WORK TO BE COMPLETED: In the data below, the answer is the run of lines from the line containing "off size v =>" through the line containing "the cipher's result. -/", both included; print it exactly and nothing else.

== LISTED ENTRIES

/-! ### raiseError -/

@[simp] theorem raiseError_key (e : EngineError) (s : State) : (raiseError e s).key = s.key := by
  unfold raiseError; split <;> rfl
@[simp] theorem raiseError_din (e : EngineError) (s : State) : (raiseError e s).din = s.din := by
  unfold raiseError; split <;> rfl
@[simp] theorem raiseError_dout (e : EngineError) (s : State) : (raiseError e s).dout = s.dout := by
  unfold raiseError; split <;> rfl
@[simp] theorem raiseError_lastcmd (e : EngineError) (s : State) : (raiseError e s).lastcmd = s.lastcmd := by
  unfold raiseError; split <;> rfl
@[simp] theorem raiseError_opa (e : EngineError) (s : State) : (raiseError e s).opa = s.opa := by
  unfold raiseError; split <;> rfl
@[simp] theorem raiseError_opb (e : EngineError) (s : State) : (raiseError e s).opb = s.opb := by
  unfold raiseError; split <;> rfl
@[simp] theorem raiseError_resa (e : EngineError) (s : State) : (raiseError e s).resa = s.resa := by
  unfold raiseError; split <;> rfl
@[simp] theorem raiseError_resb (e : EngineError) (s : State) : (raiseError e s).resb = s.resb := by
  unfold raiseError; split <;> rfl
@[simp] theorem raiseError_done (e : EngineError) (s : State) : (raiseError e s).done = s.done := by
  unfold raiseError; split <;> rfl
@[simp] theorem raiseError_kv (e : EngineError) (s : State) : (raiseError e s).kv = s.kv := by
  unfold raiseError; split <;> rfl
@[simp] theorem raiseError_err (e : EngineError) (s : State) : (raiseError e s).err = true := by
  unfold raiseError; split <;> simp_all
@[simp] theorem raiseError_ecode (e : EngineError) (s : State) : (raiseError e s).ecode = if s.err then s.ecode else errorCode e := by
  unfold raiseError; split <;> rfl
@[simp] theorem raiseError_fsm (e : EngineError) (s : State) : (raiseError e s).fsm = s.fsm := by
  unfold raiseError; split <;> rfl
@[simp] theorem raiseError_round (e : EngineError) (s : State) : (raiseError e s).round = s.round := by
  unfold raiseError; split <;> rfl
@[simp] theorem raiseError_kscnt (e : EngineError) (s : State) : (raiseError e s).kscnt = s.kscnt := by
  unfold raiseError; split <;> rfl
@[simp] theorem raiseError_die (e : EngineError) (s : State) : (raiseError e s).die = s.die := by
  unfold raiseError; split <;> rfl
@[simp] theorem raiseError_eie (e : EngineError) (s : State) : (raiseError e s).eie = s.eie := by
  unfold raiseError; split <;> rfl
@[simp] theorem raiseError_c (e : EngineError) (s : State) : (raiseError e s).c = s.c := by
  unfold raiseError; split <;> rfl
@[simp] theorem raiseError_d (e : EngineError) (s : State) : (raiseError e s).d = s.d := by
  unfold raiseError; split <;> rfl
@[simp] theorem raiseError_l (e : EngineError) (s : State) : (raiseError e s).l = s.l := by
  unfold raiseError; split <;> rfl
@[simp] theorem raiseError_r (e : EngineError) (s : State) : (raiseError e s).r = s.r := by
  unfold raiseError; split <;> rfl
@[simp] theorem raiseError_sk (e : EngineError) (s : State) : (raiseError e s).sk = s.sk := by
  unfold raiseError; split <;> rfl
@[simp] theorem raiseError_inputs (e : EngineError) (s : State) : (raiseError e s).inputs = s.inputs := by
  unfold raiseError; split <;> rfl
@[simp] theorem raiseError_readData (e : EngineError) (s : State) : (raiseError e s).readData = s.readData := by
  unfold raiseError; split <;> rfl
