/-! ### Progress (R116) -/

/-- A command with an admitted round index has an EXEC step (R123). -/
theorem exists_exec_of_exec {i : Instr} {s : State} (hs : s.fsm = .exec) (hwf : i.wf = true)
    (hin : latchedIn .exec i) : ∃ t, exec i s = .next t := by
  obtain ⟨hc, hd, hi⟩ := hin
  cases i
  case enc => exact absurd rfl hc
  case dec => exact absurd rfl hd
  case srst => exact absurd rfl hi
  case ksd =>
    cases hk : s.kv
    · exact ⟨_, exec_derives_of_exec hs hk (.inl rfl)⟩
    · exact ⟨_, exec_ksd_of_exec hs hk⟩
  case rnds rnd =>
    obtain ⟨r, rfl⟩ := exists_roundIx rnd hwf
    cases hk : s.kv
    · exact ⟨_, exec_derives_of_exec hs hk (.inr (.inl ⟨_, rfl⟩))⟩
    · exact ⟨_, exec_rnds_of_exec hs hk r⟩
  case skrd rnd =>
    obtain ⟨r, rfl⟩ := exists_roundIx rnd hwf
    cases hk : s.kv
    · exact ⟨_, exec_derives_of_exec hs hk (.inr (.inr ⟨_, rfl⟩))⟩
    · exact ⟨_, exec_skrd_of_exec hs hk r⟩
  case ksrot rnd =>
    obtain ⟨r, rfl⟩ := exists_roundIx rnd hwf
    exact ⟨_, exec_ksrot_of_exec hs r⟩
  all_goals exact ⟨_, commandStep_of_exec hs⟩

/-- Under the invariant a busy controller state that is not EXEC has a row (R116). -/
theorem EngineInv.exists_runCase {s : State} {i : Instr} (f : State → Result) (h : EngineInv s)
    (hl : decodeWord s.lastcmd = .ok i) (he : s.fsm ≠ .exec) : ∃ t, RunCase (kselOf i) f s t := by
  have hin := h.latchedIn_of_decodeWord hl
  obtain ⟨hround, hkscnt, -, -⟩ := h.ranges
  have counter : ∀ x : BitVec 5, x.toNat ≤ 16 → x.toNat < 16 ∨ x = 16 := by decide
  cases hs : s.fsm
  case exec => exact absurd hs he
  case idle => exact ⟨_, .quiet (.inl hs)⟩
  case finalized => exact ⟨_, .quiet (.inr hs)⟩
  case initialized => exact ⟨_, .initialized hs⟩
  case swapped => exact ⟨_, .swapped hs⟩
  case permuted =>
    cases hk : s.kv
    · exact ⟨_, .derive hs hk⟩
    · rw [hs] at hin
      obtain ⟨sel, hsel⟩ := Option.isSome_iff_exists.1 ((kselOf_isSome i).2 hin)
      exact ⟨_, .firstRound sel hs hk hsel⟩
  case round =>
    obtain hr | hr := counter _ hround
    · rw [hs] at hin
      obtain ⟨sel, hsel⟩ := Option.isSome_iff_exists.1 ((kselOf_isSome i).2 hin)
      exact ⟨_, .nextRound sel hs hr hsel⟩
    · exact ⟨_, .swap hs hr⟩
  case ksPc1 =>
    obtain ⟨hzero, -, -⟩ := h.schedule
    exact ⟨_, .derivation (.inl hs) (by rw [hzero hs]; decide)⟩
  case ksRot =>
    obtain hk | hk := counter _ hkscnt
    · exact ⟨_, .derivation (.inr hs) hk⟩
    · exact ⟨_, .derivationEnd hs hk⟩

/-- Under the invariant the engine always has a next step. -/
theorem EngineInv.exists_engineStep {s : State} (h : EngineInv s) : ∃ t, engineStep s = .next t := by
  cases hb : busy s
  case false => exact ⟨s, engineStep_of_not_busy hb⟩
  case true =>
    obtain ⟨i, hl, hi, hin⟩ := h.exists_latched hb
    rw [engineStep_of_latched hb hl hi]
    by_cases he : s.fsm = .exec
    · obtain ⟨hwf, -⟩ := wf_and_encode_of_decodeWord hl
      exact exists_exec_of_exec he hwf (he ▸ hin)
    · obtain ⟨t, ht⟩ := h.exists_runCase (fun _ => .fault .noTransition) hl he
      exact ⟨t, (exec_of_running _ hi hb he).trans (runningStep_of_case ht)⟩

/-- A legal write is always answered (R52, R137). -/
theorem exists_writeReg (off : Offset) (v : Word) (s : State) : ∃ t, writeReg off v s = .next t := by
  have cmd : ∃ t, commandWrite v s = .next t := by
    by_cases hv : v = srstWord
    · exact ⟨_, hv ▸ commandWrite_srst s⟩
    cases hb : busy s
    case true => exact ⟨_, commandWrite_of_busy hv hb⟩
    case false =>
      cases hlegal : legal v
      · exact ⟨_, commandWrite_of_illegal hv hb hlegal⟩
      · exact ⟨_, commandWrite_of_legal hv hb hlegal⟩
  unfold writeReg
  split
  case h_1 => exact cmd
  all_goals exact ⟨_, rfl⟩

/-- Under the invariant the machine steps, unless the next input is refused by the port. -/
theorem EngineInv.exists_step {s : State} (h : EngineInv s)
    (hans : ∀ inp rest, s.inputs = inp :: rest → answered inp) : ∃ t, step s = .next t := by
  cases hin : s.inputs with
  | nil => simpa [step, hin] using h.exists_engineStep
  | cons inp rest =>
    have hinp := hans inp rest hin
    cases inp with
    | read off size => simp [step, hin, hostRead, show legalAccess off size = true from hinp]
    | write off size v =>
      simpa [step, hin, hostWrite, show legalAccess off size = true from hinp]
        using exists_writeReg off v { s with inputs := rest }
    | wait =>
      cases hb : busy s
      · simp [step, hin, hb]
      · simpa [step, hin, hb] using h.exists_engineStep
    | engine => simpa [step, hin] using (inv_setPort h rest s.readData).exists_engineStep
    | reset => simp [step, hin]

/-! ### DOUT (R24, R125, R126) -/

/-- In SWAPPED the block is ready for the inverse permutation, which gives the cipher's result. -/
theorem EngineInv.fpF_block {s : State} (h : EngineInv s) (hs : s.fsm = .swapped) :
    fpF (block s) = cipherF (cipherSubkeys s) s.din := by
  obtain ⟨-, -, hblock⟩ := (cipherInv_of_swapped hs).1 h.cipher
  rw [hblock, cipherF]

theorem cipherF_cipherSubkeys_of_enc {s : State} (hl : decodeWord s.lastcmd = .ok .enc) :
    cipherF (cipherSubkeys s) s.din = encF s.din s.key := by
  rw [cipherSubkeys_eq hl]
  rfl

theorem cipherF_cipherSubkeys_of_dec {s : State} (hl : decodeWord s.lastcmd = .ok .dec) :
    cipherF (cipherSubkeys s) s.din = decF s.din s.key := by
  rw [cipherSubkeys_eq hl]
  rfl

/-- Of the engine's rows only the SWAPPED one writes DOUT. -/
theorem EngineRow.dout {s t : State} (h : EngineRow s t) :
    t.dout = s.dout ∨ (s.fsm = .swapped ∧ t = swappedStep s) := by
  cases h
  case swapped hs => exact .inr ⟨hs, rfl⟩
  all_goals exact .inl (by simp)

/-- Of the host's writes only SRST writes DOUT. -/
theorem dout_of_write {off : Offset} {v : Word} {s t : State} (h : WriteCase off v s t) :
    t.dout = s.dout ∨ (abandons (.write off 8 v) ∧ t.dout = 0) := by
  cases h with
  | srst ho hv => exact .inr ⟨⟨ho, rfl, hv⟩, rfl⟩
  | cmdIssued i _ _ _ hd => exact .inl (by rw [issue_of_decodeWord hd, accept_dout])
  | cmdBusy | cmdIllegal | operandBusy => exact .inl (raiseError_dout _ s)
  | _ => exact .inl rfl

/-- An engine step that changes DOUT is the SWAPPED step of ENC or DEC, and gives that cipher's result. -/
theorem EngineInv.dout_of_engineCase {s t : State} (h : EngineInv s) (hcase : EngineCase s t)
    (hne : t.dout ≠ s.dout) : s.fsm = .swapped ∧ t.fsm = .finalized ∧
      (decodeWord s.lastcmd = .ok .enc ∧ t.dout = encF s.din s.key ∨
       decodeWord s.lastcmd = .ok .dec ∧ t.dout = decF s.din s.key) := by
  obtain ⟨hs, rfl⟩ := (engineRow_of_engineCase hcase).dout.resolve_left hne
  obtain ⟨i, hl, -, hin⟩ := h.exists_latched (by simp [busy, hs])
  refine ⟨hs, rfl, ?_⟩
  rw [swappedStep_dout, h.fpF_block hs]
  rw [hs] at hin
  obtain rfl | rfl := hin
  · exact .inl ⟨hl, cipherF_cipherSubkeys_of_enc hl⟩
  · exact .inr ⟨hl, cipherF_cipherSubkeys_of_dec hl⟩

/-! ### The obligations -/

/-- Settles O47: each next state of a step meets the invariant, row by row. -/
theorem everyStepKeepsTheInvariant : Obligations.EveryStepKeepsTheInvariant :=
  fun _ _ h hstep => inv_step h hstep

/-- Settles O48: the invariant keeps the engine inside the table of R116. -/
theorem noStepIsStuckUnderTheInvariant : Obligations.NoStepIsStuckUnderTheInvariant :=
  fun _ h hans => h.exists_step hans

====

PROBLEM SOLUTION:
    | write off size v =>
      simpa [step, hin, hostWrite, show legalAccess off size = true from hinp]
        using exists_writeReg off v { s with inputs := rest }
    | wait =>
      cases hb : busy s
      · simp [step, hin, hb]
      · simpa [step, hin, hb] using h.exists_engineStep
    | engine => simpa [step, hin] using (inv_setPort h rest s.readData).exists_engineStep
    | reset => simp [step, hin]

/-! ### DOUT (R24, R125, R126) -/

/-- In SWAPPED the block is ready for the inverse permutation, which gives the cipher's result. -/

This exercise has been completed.